-- ==== Sys2Proof/Machine/Agents.lean ====
section
/-! DEFINITION. The turns of the agents and whose turn is next (spec/10_state.md R20; 40_command.md R121). -/

namespace Sys2Proof.Machine

/-- The ENGINE's turn (R121, R122): enabled while BUSY = 1, it runs the command of PENDING_OP to its completion;
otherwise nothing (log 12). -/
def engineTurn (s : State) : Host.Outcome State Fault Refusal :=
  if s.busy then
    match s.pendingOp with
    | some op => exec (decodeOp op) s
    | none => .fault .busyWithoutCommand
  else .next s

/-- One turn of an agent. -/
def takeTurn (t : Turn) (s : State) : Host.Outcome State Fault Refusal :=
  match t with
  | .host => .next (hostTurn s)
  | .engine => engineTurn s
  | .reset => .next s.resetBlock

/-- Whose turn is next: the schedule says; when it is used up, the engine while it is enabled, so that every issued
command completes (R124), and the host otherwise (log 1). -/
def State.nextTurn (s : State) : Turn :=
  match s.schedule with
  | t :: _ => t
  | [] => if s.busy then .engine else .host

/-- The state with the next turn taken off the schedule. -/
def State.dropTurn (s : State) : State := { s with schedule := s.schedule.tail }

end Sys2Proof.Machine
end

────────────────────────────────────────

**DIRECTIONS:**
Go back to the start of the listing above. Reproduce each line exactly, ending with the line that contains "(decodeOp op) s".

**TASK OUTPUT:**
-- ==== Sys2Proof/Machine/Agents.lean ====
section
/-! DEFINITION. The turns of the agents and whose turn is next (spec/10_state.md R20; 40_command.md R121). -/

namespace Sys2Proof.Machine

/-- The ENGINE's turn (R121, R122): enabled while BUSY = 1, it runs the command of PENDING_OP to its completion;
otherwise nothing (log 12). -/
def engineTurn (s : State) : Host.Outcome State Fault Refusal :=
  if s.busy then
    match s.pendingOp with
    | some op => exec (decodeOp op) s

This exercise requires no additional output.